▶ **WHAT TO PRODUCE**: Stop after the line containing "theorem startIsr_ih (c"; retype every line of the data before it exactly, starting from the first.

▶ **SUPPLIED RECORDS**:

....

/-! ### `startIsr` -/

@[simp] theorem startIsr_cfg (c : PrioClass) (v l : Nat) (s : State) :
    (startIsr c v l s).cfg = s.cfg := rfl
@[simp] theorem startIsr_life (c : PrioClass) (v l : Nat) (s : State) :
    (startIsr c v l s).life = s.life := rfl
@[simp] theorem startIsr_rb (c : PrioClass) (v l : Nat) (s : State) :
    (startIsr c v l s).rb = s.rb := rfl
@[simp] theorem startIsr_ul (c : PrioClass) (v l : Nat) (s : State) :
    (startIsr c v l s).ul = s.ul := rfl
@[simp] theorem startIsr_it (c : PrioClass) (v l : Nat) (s : State) :
    (startIsr c v l s).it = s.it := rfl
@[simp] theorem startIsr_extreq (c : PrioClass) (v l : Nat) (s : State) :
    (startIsr c v l s).extreq = s.extreq := rfl
@[simp] theorem startIsr_fg (c : PrioClass) (v l : Nat) (s : State) :
    (startIsr c v l s).fg = s.fg := rfl
@[simp] theorem startIsr_r0 (c : PrioClass) (v l : Nat) (s : State) :
    (startIsr c v l s).r0 = s.r0 := rfl
@[simp] theorem startIsr_r1 (c : PrioClass) (v l : Nat) (s : State) :
    (startIsr c v l s).r1 = s.r1 := rfl
@[simp] theorem startIsr_ih (c : PrioClass) (v l : Nat) (s : State) :
    (startIsr c v l s).ih = { phase := .rxTest, line := BitVec.ofNat 8 l, src := BitVec.ofNat 8 v, cls := c } := rfl
@[simp] theorem startIsr_fault (c : PrioClass) (v l : Nat) (s : State) :
    (startIsr c v l s).fault = s.fault := rfl
@[simp] theorem startIsr_ev (c : PrioClass) (v l : Nat) (s : State) :
    (startIsr c v l s).ev = s.ev := rfl
@[simp] theorem startIsr_prog (c : PrioClass) (v l : Nat) (s : State) :
    (startIsr c v l s).prog = s.prog := rfl
@[simp] theorem startIsr_mem (c : PrioClass) (v l : Nat) (s : State) :
    (startIsr c v l s).mem = s.mem := rfl
@[simp] theorem startIsr_turns (c : PrioClass) (v l : Nat) (s : State) :
    (startIsr c v l s).turns = s.turns := rfl
@[simp] theorem startIsr_stalled (c : PrioClass) (v l : Nat) (s : State) :
    (startIsr c v l s).stalled = s.stalled := rfl
@[simp] theorem startIsr_ring (c : PrioClass) (v l : Nat) (s : State) (k' : Nat) :
    (startIsr c v l s).ring k' = s.ring k' := rfl
@[simp] theorem startIsr_line (c : PrioClass) (v l : Nat) (s : State) (l' : Nat) :
    (startIsr c v l s).line l' = s.line l' := rfl
@[simp] theorem startIsr_source (c : PrioClass) (v l : Nat) (s : State) (v' : Nat) :
    (startIsr c v l s).source v' = s.source v' := rfl
@[simp] theorem startIsr_globalEnable (c : PrioClass) (v l : Nat) (s : State) (c' : PrioClass) :
    (startIsr c v l s).globalEnable c' = s.globalEnable c' := by cases c' <;> rfl
@[simp] theorem startIsr_extReq (c : PrioClass) (v l : Nat) (s : State) (v' : Nat) :
    (startIsr c v l s).extReq v' = s.extReq v' := rfl
@[simp] theorem startIsr_powerOn (c : PrioClass) (v l : Nat) (s : State) (k' : Nat) :
    (startIsr c v l s).powerOn k' = s.powerOn k' := rfl
@[simp] theorem startIsr_contents (c : PrioClass) (v l : Nat) (s : State) (k' : Nat) :
    (startIsr c v l s).contents k' = s.contents k' := rfl

/-! ### `done` -/

@[simp] theorem done_cfg (n : Nat) (st : Status) (val : Word) (s : State) :
    (done n st val s).cfg = s.cfg := rfl
@[simp] theorem done_life (n : Nat) (st : Status) (val : Word) (s : State) :
    (done n st val s).life = s.life := rfl
@[simp] theorem done_rb (n : Nat) (st : Status) (val : Word) (s : State) :
    (done n st val s).rb = s.rb := rfl
@[simp] theorem done_ul (n : Nat) (st : Status) (val : Word) (s : State) :
    (done n st val s).ul = s.ul := rfl
@[simp] theorem done_it (n : Nat) (st : Status) (val : Word) (s : State) :
    (done n st val s).it = s.it := rfl
@[simp] theorem done_extreq (n : Nat) (st : Status) (val : Word) (s : State) :
    (done n st val s).extreq = s.extreq := rfl
@[simp] theorem done_fg (n : Nat) (st : Status) (val : Word) (s : State) :
    (done n st val s).fg = { s.fg with pc := s.fg.pc + BitVec.ofNat 32 n, phase := .idle } := rfl
@[simp] theorem done_r0 (n : Nat) (st : Status) (val : Word) (s : State) :
    (done n st val s).r0 = st.code := rfl
@[simp] theorem done_r1 (n : Nat) (st : Status) (val : Word) (s : State) :
    (done n st val s).r1 = val := rfl
@[simp] theorem done_ih (n : Nat) (st : Status) (val : Word) (s : State) :
    (done n st val s).ih = s.ih := rfl
@[simp] theorem done_fault (n : Nat) (st : Status) (val : Word) (s : State) :
    (done n st val s).fault = s.fault := rfl
@[simp] theorem done_ev (n : Nat) (st : Status) (val : Word) (s : State) :
    (done n st val s).ev = s.ev ++ [.done s.fg.pc st.code val] := rfl
@[simp] theorem done_prog (n : Nat) (st : Status) (val : Word) (s : State) :
    (done n st val s).prog = s.prog := rfl
@[simp] theorem done_mem (n : Nat) (st : Status) (val : Word) (s : State) :
    (done n st val s).mem = s.mem := rfl
@[simp] theorem done_turns (n : Nat) (st : Status) (val : Word) (s : State) :
    (done n st val s).turns = s.turns := rfl
@[simp] theorem done_stalled (n : Nat) (st : Status) (val : Word) (s : State) :
    (done n st val s).stalled = s.stalled := rfl
@[simp] theorem done_ring (n : Nat) (st : Status) (val : Word) (s : State) (k' : Nat) :
    (done n st val s).ring k' = s.ring k' := rfl
@[simp] theorem done_line (n : Nat) (st : Status) (val : Word) (s : State) (l' : Nat) :
    (done n st val s).line l' = s.line l' := rfl
@[simp] theorem done_source (n : Nat) (st : Status) (val : Word) (s : State) (v' : Nat) :
    (done n st val s).source v' = s.source v' := rfl
@[simp] theorem done_globalEnable (n : Nat) (st : Status) (val : Word) (s : State) (c' : PrioClass) :
    (done n st val s).globalEnable c' = s.globalEnable c' := by cases c' <;> rfl
@[simp] theorem done_extReq (n : Nat) (st : Status) (val : Word) (s : State) (v' : Nat) :
    (done n st val s).extReq v' = s.extReq v' := rfl
@[simp] theorem done_powerOn (n : Nat) (st : Status) (val : Word) (s : State) (k' : Nat) :
    (done n st val s).powerOn k' = s.powerOn k' := rfl
@[simp] theorem done_contents (n : Nat) (st : Status) (val : Word) (s : State) (k' : Nat) :
    (done n st val s).contents k' = s.contents k' := rfl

....

▶ **TASK OUTPUT**:
/-! ### `startIsr` -/

@[simp] theorem startIsr_cfg (c : PrioClass) (v l : Nat) (s : State) :
    (startIsr c v l s).cfg = s.cfg := rfl
@[simp] theorem startIsr_life (c : PrioClass) (v l : Nat) (s : State) :
    (startIsr c v l s).life = s.life := rfl
@[simp] theorem startIsr_rb (c : PrioClass) (v l : Nat) (s : State) :
    (startIsr c v l s).rb = s.rb := rfl
@[simp] theorem startIsr_ul (c : PrioClass) (v l : Nat) (s : State) :
    (startIsr c v l s).ul = s.ul := rfl
@[simp] theorem startIsr_it (c : PrioClass) (v l : Nat) (s : State) :
    (startIsr c v l s).it = s.it := rfl
@[simp] theorem startIsr_extreq (c : PrioClass) (v l : Nat) (s : State) :
    (startIsr c v l s).extreq = s.extreq := rfl
@[simp] theorem startIsr_fg (c : PrioClass) (v l : Nat) (s : State) :
    (startIsr c v l s).fg = s.fg := rfl
@[simp] theorem startIsr_r0 (c : PrioClass) (v l : Nat) (s : State) :
    (startIsr c v l s).r0 = s.r0 := rfl
@[simp] theorem startIsr_r1 (c : PrioClass) (v l : Nat) (s : State) :
    (startIsr c v l s).r1 = s.r1 := rfl
@[simp] theorem startIsr_ih (c : PrioClass) (v l : Nat) (s : State) :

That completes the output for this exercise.